Indeed it is the fallout of this growing interdependence that world has seen emergence of various forms of political associations that cut across the physical and geographical as well as ideological boundaries. Europe, a collection of warring states at the start of the twentieth century, saw itself confederated into European Union at the century’s end.  NAFTA in North America, Mercosur in South America, ASEAN in Southeast Asia represent other regional efforts to integrate.

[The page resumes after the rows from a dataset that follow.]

-- ==== Sys2Proof/Machine/Dispatch.lean ====
section
/-!
DEFINITION. The dispatch from a command to its meaning: one arm for each row of the table.
-/
namespace Sys2Proof.Machine
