-- ==== Sys2Proof/WellFormed.lean ====
section
/-!
DEFINITION. Well-formed commands: every operand has the width that the spec's field for it has. The meanings are total and do not use this; it says which
terms stand for something the hardware can be given.
-/
namespace Sys2Proof

/-- A number of at most `w` bits. -/
def fits (w n : Nat) : Bool := decide (n < 2 ^ w)

/-- Numbers of at most `w` bits. -/
def allFit (w : Nat) (l : List Nat) : Bool := l.all (fits w)

/-- An identity of Tables 19-1 and 0-7. -/
def Who.ok (w : Who) : Bool := fits 4 w.cls && fits 12 w.idx && fits 4 w.priv && fits 32 w.job

/-- A command of Table 19-3 under a stamp of R447. -/
def Cmd.ok (c : Cmd) : Bool := fits 16 c.ring && fits 32 c.tag && fits 16 c.gen && fits 64 c.stamp

/-- A frame header of Table 4-2. -/
def FrameHdr.ok (f : FrameHdr) : Bool := fits 2 f.vc && fits 2 f.creditVc && fits 14 f.seq && fits 14 f.ack && fits 16 f.credit && fits 8 f.first

/-- A sconce header of Table 3-2, at a sconce port. -/
def SHdr.ok (h : SHdr) : Bool :=
  decide (1 ≤ h.ver) && fits 8 h.ver && decide (h.port < 16) && fits 8 h.ctx && fits 8 h.flags && fits 16 h.ctxGen && fits 16 h.accGen && fits 16 h.seq && fits 32 h.job

/-- A lantern header of Table 4-8, at a lantern port. -/
def LHdr.ok (h : LHdr) : Bool := decide (1 ≤ h.ver) && fits 8 h.ver && decide (h.port < 6) && fits 24 h.src && fits 8 h.hop && fits 8 h.flags && fits 16 h.srcGen && fits 16 h.seq

/-- A block header of Table 3-8 with its data. -/
def Blk.ok (b : Blk) : Bool :=
  fits 64 b.step && fits 32 b.shard && fits 32 b.index && fits 8 b.fmt && fits 8 b.flags && decide (1 ≤ b.valid && b.valid ≤ 4096) && fits 32 b.tag &&
    fits 64 b.crc && allFit 8 b.data && decide (b.data.length = b.valid)

/-- A step record of Table 3-7. -/
def StepRec.ok (r : StepRec) : Bool :=
  fits 64 r.step && fits 32 r.shard && fits 8 r.format && fits 8 r.replica && fits 8 r.count && fits 16 r.flags && fits 16 r.prog && fits 32 r.epoch &&
    fits 64 r.cursor && fits 64 r.rngKey && fits 128 r.rngBase && fits 256 r.scalars && fits 32 r.lossScale && fits 64 r.fp && fits 64 r.gradFp &&
    fits 64 r.elems && fits 64 r.first

/-- A wait-for edge of Table 3-14. -/
def WaitEdge.ok (e : WaitEdge) : Bool := fits 32 e.target && fits 8 e.ctx && fits 32 e.tag

/-- A Format R instruction (Table 9-4). -/
def RFmt.ok (f : RFmt) : Bool :=
  fits 5 f.d && fits 5 f.a && fits 5 f.b && fits 5 f.c && fits 3 f.rm && fits 3 f.p && fits 5 f.fmt && fits 2 f.satm && fits 5 f.fmt2 && fits 8 f.site &&
    fits 4 f.rsv

/-- A Format I instruction (Table 9-5). -/
def IFmt.ok (f : IFmt) : Bool := fits 5 f.d && fits 5 f.a && fits 5 f.b && fits 5 f.rsv && fits 32 f.imm

/-- A route entry (Table 2-3). -/
def Machine.RouteEntry.ok (e : RouteEntry) : Bool := fits 24 e.cid && fits 24 e.target && fits 8 e.port && fits 32 e.version && fits 16 e.gen

/-- A standing-order entry (Table 2-12). -/
def Machine.SoEntry.ok (e : SoEntry) : Bool := fits 16 e.trigger && fits 8 e.level && fits 8 e.cls && fits 16 e.action && fits 32 e.a && fits 32 e.b

/-- What a standing order acts on. -/
def Machine.Target.ok (t : Target) : Bool := fits 32 t.job && fits 24 t.cid && fits 8 t.port && fits 8 t.ctx && fits 32 t.shard && fits 64 t.step

/-- A failure notice (Table 12-9). -/
def Machine.Notice.ok (n : Notice) : Bool := fits 8 n.kind && fits 8 n.level && fits 24 n.cid && fits 8 n.ctx && fits 16 n.accGen && fits 32 n.job
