/-- Amendments, updates, activations, calibrations and owner keys take effect, and the controller's events act. LAMP_AMEND makes its checks in order, each refusal with its status, and applies the next signed amendment; LAMP_UPDATE stages a good image and answers a bad one with its status, BAD_PARAM outside its region, BAD_STATE of firmware in recovery and BUSY_RETRY while power fails or a switch runs; an image whose signature does not verify leaves its slot erased, a loader image above the floor enters its slot. LAMP_ACTIVATE of a trial stops command taking, the quiesce point switches the runtime and completes it, the timeouts abandon it or ask for a reset; TRIAL_COMMIT_TIMER commits the trial slot and fuses its floor. LAMP_CAL_WRITE stores a good set for the next tick, LAMP_OWNER_SET and LAMP_OWNER_CLEAR change the owner record. A restart lapses the roles held and asks for a reset during a switch or within an hour of the last; entropy failure stops signing; OP_TIME_TICK counts and rolls a full field into the other slot. SPDM and PLDM requests are answered, and nothing is signed while signing has stopped. -/
def Obligations.LamplighterCommandsAndUpdatesAct : Prop :=
  ∀ (s : State) (c : Cmd) (addr len : Nat),
    (isOperator (stampPriv c.stamp) = true →
      let no := fun (code st : Nat) => s.after ((s.u.upLamp fun l => { l with last := st }).done c 0x000 code st)
      (∀ a : Amendment,
        let next := s.u.lamp.state ≠ 4 ∧ (∃ x, s.u.lamp.cfg = some x ∧ a.base = x.version) ∧ a.seq = s.u.lamp.amendSeq + 1
        let sound := a.fixed = false ∧ ∀ l ok, a.part.roles = some (l, ok) → ok = true ∧ ∀ r ∈ l, r.ok = true
        (¬next → exec (.lampAmend c addr len a) s = .next (no 0x0201 St.BAD_STATE)) ∧
        (next → ¬sound → exec (.lampAmend c addr len a) s = .next (no 0x0201 St.BAD_PARAM)) ∧
        (next → sound → s.u.lamp.keys.contains a.sigKey = false → exec (.lampAmend c addr len a) s = .next (no 0x0201 St.SIGNATURE_INVALID)) ∧
        (next → sound → s.u.lamp.keys.contains a.sigKey = true → exec (.lampAmend c addr len a) s = .next (s.after
          ((((s.u.applyPart a.part true).upLamp fun l => { l with amendSeq := a.seq, amended := true }).count 0x108).done c 0x000 0x0201 St.OK)))) ∧
      (∀ kind region off im same,
        let fits := kind < 3 ∧ ∃ r, NMap.find s.u.mantle.regions region = some r ∧ r.typ = 8 ∧ off + len ≤ r.pages.length * pageBytes
        let busy := s.u.pwr.fail = true ∨ s.u.lamp.updState = 3 ∨ s.u.lamp.updState = 4
        let x := s.u.stage kind im same
        (¬fits → exec (.lampUpdate c kind region off len im same) s = .next (no 0x0202 St.BAD_PARAM)) ∧
        (fits → s.u.lamp.state = 4 → kind ≠ 2 → exec (.lampUpdate c kind region off len im same) s = .next (no 0x0202 St.BAD_STATE)) ∧
        (fits → s.u.lamp.state ≠ 4 ∨ kind = 2 →
          (busy → exec (.lampUpdate c kind region off len im same) s = .next (no 0x0202 St.BUSY_RETRY)) ∧
          (¬busy → x.2 = St.OK → exec (.lampUpdate c kind region off len im same) s = .next (s.after (x.1.done c 0x000 0x0202 St.OK))) ∧
          (¬busy → x.2 ≠ St.OK → exec (.lampUpdate c kind region off len im same) s = .next (s.after
            ((x.1.upLamp fun l => { l with last := x.2 }).done c 0x000 0x0202 x.2))))) ∧
      (let busy := s.u.lamp.act ≠ none ∨ s.u.role.rollAct = true
       let may := s.u.lamp.nor.trial = 1 ∧ s.u.lamp.state = 3
       (busy → exec (.lampActivate c) s = .next (no 0x0203 St.BUSY_RETRY)) ∧
       (¬busy → ¬may → exec (.lampActivate c) s = .next (no 0x0203 St.BAD_STATE)) ∧
       (¬busy → may → exec (.lampActivate c) s = .next (s.after
         ({ s.u with ring := { s.u.ring with frozen := true }, lamp := { s.u.lamp with updState := 3, state := 5 } }.upLamp fun l => { l with act := some c })))) ∧
      (∀ sigKey,
        let set := calParse (s.mem.bytesAt addr 4096)
        (set = none → exec (.lampCalWrite c addr sigKey) s = .next (no 0x0204 St.BAD_PARAM)) ∧
        (∀ x, set = some x →
          let signed := calOk (some (x, sigKey)) s.u.lamp.fuses.root s.u.lamp.keys
          let y := { x with seq := s.u.led.cal.seq + 1 }
          (x.origin = 0 → stampPriv c.stamp ≠ 3 → exec (.lampCalWrite c addr sigKey) s = .next (no 0x0204 St.NOT_PRIVILEGED)) ∧
          (x.origin ≠ 0 ∨ stampPriv c.stamp = 3 →
            (signed = false → exec (.lampCalWrite c addr sigKey) s = .next (no 0x0204 St.SIGNATURE_INVALID)) ∧
            (signed = true → s.u.lamp.calCmd ≠ none ∨ s.u.led.calNext ≠ none → exec (.lampCalWrite c addr sigKey) s = .next (no 0x0204 St.BUSY_RETRY)) ∧
            (signed = true → s.u.lamp.calCmd = none → s.u.led.calNext = none → exec (.lampCalWrite c addr sigKey) s = .next (s.after ((s.u.upLamp fun l =>
              { l with calCmd := some c, nor := { l.nor with cal := setSlot l.nor.cal (!s.u.lamp.calSlot) (some (y, sigKey)) } }).upL fun l =>
                { l with calNext := some y })))))) ∧
      (∀ count idx sigKey,
        let own := s.u.lamp.nor.owner
        let fits := 1 ≤ count ∧ count ≤ 4
        let open_ := s.u.mb.mode = 1 ∨ s.u.mb.mode = 3
        let signed := idx < own.length ∧ own.getD idx 0 = sigKey
        (¬fits → exec (.lampOwnerSet c count idx addr sigKey) s = .next (no 0x0205 St.BAD_PARAM)) ∧
        (fits → own = [] → ¬open_ → exec (.lampOwnerSet c count idx addr sigKey) s = .next (no 0x0205 St.BAD_STATE)) ∧
        (fits → own ≠ [] → ¬signed → exec (.lampOwnerSet c count idx addr sigKey) s = .next (no 0x0205 St.SIGNATURE_INVALID)) ∧
        (fits → own = [] ∧ open_ ∨ own ≠ [] ∧ signed → exec (.lampOwnerSet c count idx addr sigKey) s = .next (s.after ((s.u.upLamp fun l =>
          { l with nor := { l.nor with owner := (List.range count).map fun k => leNat (s.mem.bytesAt (addr + 96 * k) 96) } }).done c 0x000 0x0205 St.OK))))) ∧
    (stampPriv c.stamp = 3 → exec (.lampOwnerClear c) s = .next (s.after
      ((s.u.upLamp fun l => { l with nor := { l.nor with owner := [] } }).done c 0x000 0x0206 St.OK))) ∧
    (∀ (kind : Nat) (f : FwImage) (same : Bool), kind < 2 →
      let l := s.u.lamp
      let low := fun (st : Nat) (n : Nor) => (s.u.upLamp fun l => { l with nor := n, updState := 0, updKind := kind, updLast := st }, st)
      (f.sigKey ≠ l.fuses.root → kind = 0 →
        s.u.stage kind (.fw f) same = low St.SIGNATURE_INVALID { l.nor with fsbl := setSlot l.nor.fsbl (!l.fsblSlot) none }) ∧
      (f.sigKey ≠ l.fuses.root → kind = 1 → l.nor.trial ≠ 1 →
        s.u.stage kind (.fw f) same = low St.SIGNATURE_INVALID { l.nor with rt := setSlot l.nor.rt (!l.fwSlot) none }) ∧
      (f.sigKey = l.fuses.root → l.fuses.fsblFloor ≤ f.svn → kind = 0 → same = true →
        s.u.stage kind (.fw f) same = (s.u.upLamp fun l =>
          { l with nor := { l.nor with fsbl := setSlot l.nor.fsbl (!l.fsblSlot) (some f), bootFsbl := !l.fsblSlot }, updState := 2, updKind := 0, updLast := St.OK },
          St.OK))) ∧
    (let goes := s.u.lamp.updState = 3 ∧ s.u.quiet = true
     ∀ ready bad,
      (¬goes → exec (.quiescePointReached ready bad) s = .next (s.after s.u)) ∧
      (goes →
        let b := s.u.lamp.nor.bootRt
        let im := slotOf s.u.lamp.nor.rt b
        let u1 := s.u.upLamp fun l => { l with updState := 4, fwSlot := b, nor := { l.nor with trial := 2 } }
        let u2 := (u1.upLamp fun l => { l with updState := 5, state := 3, updLast := St.OK, act := none, fw := im, actLog := l.actLog ++ (match im with | some f => [(f.version, f.digest)] | none => []) }).count 0x110
        (ready = false → exec (.quiescePointReached ready bad) s = .next (s.after u1)) ∧
        (ready = true →
          (∀ d, s.u.lamp.act = some d → exec (.quiescePointReached ready bad) s = .next (s.after ((u2.done d 0x000 0x0203 St.OK).unfreeze bad))) ∧
          (s.u.lamp.act = none → exec (.quiescePointReached ready bad) s = .next (s.after ((u2.rollAnswer St.OK).unfreeze bad)))))) ∧
    (s.u.lamp.updState ≠ 3 → exec .quiesceTimeout s = .next (s.after s.u)) ∧
    (s.u.lamp.updState = 3 →
      let u1 := s.u.upLamp fun l => { l with act := none, updState := 2, state := 3, updLast := St.BUSY_RETRY }
      (∀ d, s.u.lamp.act = some d → exec .quiesceTimeout s = .next (s.after
        (((u1.upLamp fun l => { l with last := St.BUSY_RETRY }).done d 0x000 0x0203 St.BUSY_RETRY).unfreeze []))) ∧
      (s.u.lamp.act = none → exec .quiesceTimeout s = .next (s.after ((u1.rollAnswer St.BUSY_RETRY).unfreeze [])))) ∧
    (s.u.lamp.updState = 4 → exec .activationReadyTimeout s = .next (s.after (s.u.emit (.bus 9 [s.u.self])))) ∧
    (s.u.lamp.updState ≠ 4 → exec .activationReadyTimeout s = .next (s.after s.u)) ∧
    (let goes := s.u.lamp.nor.trial = 2 ∧ s.u.lamp.state = 3
     (¬goes → exec .trialCommitTimer s = .next (s.after s.u)) ∧
     (goes → exec .trialCommitTimer s = .next (s.after (s.u.upLamp fun l =>
      { l with nor := { l.nor with trial := 0 }, updState := if l.updState = 5 then 0 else l.updState,
               fuses := { l.fuses with fwFloor := max l.fuses.fwFloor (match s.u.lamp.fw with | some f => f.floor | none => 0) } })))) ∧
    (let late := s.u.lamp.nor.trial = 2 ∧ s.u.lamp.state ≠ 3 ∧ s.u.lamp.updState ≠ 4
     (late → exec .trialStartTimeout s = .next (s.after (s.u.emit (.bus 9 [s.u.self])))) ∧
     (¬late → exec .trialStartTimeout s = .next (s.after s.u))) ∧
    (∀ ev,
      let u1 := (s.u.count 0x100).lampEvent ev
      let u2 := (((u1.role.role.filter fun r => r.2.holding).map (·.1)).foldl (fun u k => u.setRole k
        { u.roleOf k with holding := false, stopped := true, leased := false, handing := false, rebuilding := false }) u1).upLamp fun l =>
          { l with restart := some s.u.clk.mono }
      let u3 := if u2.lamp.updState = 4 then u2.askReset
        else if (match s.u.lamp.restart with | some t => decide (s.u.clk.mono < t + 3600 * 10 ^ 9) | none => false) = true then (u2.setFault true).askReset else u2
      (ev = Ev.LAMP_LOCKSTEP → exec .lockstepMismatch s = .next (s.after u3)) ∧
      (ev = Ev.LAMP_WATCHDOG → exec .lampWatchdogExpiry s = .next (s.after u3))) ∧
    exec .entropyHealthFail s = .next (s.after ((s.u.upL fun l => { l with noSign := true }).lampEvent Ev.LAMP_ENTROPY_FAIL)) ∧
    exec .entropyHealthPass s = .next (s.after (s.u.upL fun l => { l with noSign := false })) ∧
    (let q : Bool → Nat := fun b => match slotOf s.u.lamp.nor.ctr b with | some x => x.seq | none => 0
     let b := decide (q false < q true)
     (slotOf s.u.lamp.nor.ctr b = none → exec .opTimeTick s = .next (s.after s.u)) ∧
     (∀ x, slotOf s.u.lamp.nor.ctr b = some x →
       let n := { s.u.lamp.nor with ctr := setSlot s.u.lamp.nor.ctr b (some { x with ticks := min 4096 (x.ticks + 1) }) }
       (x.ticks < 4095 ∨ s.u.pwr.fail = true → exec .opTimeTick s = .next (s.after (s.u.upLamp fun l => { l with nor := n }))) ∧
       (4095 ≤ x.ticks → s.u.pwr.fail = false → exec .opTimeTick s = .next (s.after (s.u.upLamp fun l => { l with nor := { n with ctr := setSlot n.ctr (!b) (some { seq := x.seq + 1, coarse := x.coarse + 4096, cycles := x.cycles, ticks := 0 }) } }))))) ∧
    (∀ path req slot,
      let go := exec (.spdmRequest path req slot) s
      let told := fun (w : List Nat) => (s.u.emit (.bus 5 ([1, path, req, slot] ++ w))).count 0x118
      let chain := fun (k : Nat) => s.u.lamp.chainWords k
      (s.u.lamp.state = 0 → req ≠ 0 → go = .next (s.after s.u)) ∧
      (s.u.lamp.state = 0 → req = 0 → go = .next (s.after (told [St.BAD_STATE]))) ∧
      (s.u.lamp.state ≠ 0 →
        (req < 3 → go = .next (s.after (told [St.OK]))) ∧
        (req = 3 → go = .next (s.after (told [St.OK, Config.sha384 (chain 0), Config.sha384 (chain 1)]))) ∧
        (req = 4 → slot < 2 → go = .next (s.after (told ([St.OK] ++ chain slot)))) ∧
        (req = 4 → 2 ≤ slot → go = .next (s.after (told [St.UNSUPPORTED]))) ∧
        (req = 5 → 2 ≤ slot → go = .next (s.after (told [St.UNSUPPORTED]).draw)) ∧
        (req = 5 ∧ slot < 2 ∨ req = 6 → s.u.led.noSign = true → go = .next (s.after (told [St.BUSY_RETRY]).draw)) ∧
        (req = 5 → slot < 2 → s.u.led.noSign = false → go = .next (s.after (told ([St.OK] ++ s.u.aliasSigned [Config.sha384 (chain slot)])).draw)) ∧
        (req = 6 → s.u.led.noSign = false → go = .next (s.after (told ([St.OK] ++ s.u.aliasSigned s.u.measurements)).draw)) ∧
        (7 ≤ req → go = .next (s.after (told [St.UNSUPPORTED]))))) ∧
    (∀ w, (∀ k, s.u.lamp.ident.aliasKey = some k →
        s.u.aliasSigned w = w ++ [(Config.sign k w s.u.free).1, (Config.sign k w s.u.free).2]) ∧
      (s.u.lamp.ident.aliasKey = none → s.u.aliasSigned w = w)) ∧
    (∀ path,
      let told := fun (w : List Nat) => s.after (s.u.emit (.bus 5 ([2, path] ++ w)))
      (∀ code, exec (.pldmRequest path (.base code)) s = .next (told [0, code, St.OK])) ∧
      (∀ im, (s.u.flick.comps.find? fun c => c.2.cls = 11 && c.2.idx = im) = none →
        exec (.pldmRequest path (.sensor im)) s = .next (told [2, im, St.BAD_PARAM])) ∧
      (∀ im x, (s.u.flick.comps.find? fun c => c.2.cls = 11 && c.2.idx = im) = some x →
        exec (.pldmRequest path (.sensor im)) s = .next (told [2, im, St.OK, x.2.state, x.2.conf])) ∧
      (∀ t, exec (.pldmRequest path (.other t)) s = .next (told [t, St.UNSUPPORTED])) ∧
      (∀ kind im same,
        let busy := s.u.pwr.fail = true ∨ s.u.lamp.updState = 3 ∨ s.u.lamp.updState = 4
        (3 ≤ kind → exec (.pldmRequest path (.update kind im same)) s = .next (told [5, kind, St.BAD_PARAM])) ∧
        (kind < 2 → s.u.lamp.state = 4 → exec (.pldmRequest path (.update kind im same)) s = .next (told [5, kind, St.BAD_STATE])) ∧
        (kind = 2 ∨ kind < 2 ∧ s.u.lamp.state ≠ 4 →
          (busy → exec (.pldmRequest path (.update kind im same)) s = .next (told [5, kind, St.BUSY_RETRY])) ∧
          (¬busy → exec (.pldmRequest path (.update kind im same)) s = .next (s.after
            ((s.u.stage kind im same).1.emit (.bus 5 [2, path, 5, kind, (s.u.stage kind im same).2])))))))
end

SAARC in South Asia too is a similar initiative, however, unfortunately Indo-Pak hostilities have held the future of this regional grouping hostage. Unlike other groups, SAARC countries, India and Pakistan in particular, are far from being integrated. They are yet to evolve ways and means to negotiate through the trust deficit plaguing their relationships. There are issues about boundaries in land and in sea, there are problems of water sharing and to cap it all there is the dispute over Kashmir. In the absence of sincerity of purpose to resolve these issues, entire region remains ever-volatile, always a potential flashpoint of a catastrophic war, leave aside being economically and politically an integrated association.

And indeed the childish vanity and narcissism has been at open display each time the SAARC Summit is round the corner because India has some issues with Pakistan. What is really intriguing is that they are not ready to talk when they should actually have been talking to iron out their differences. When will these two countries grow up?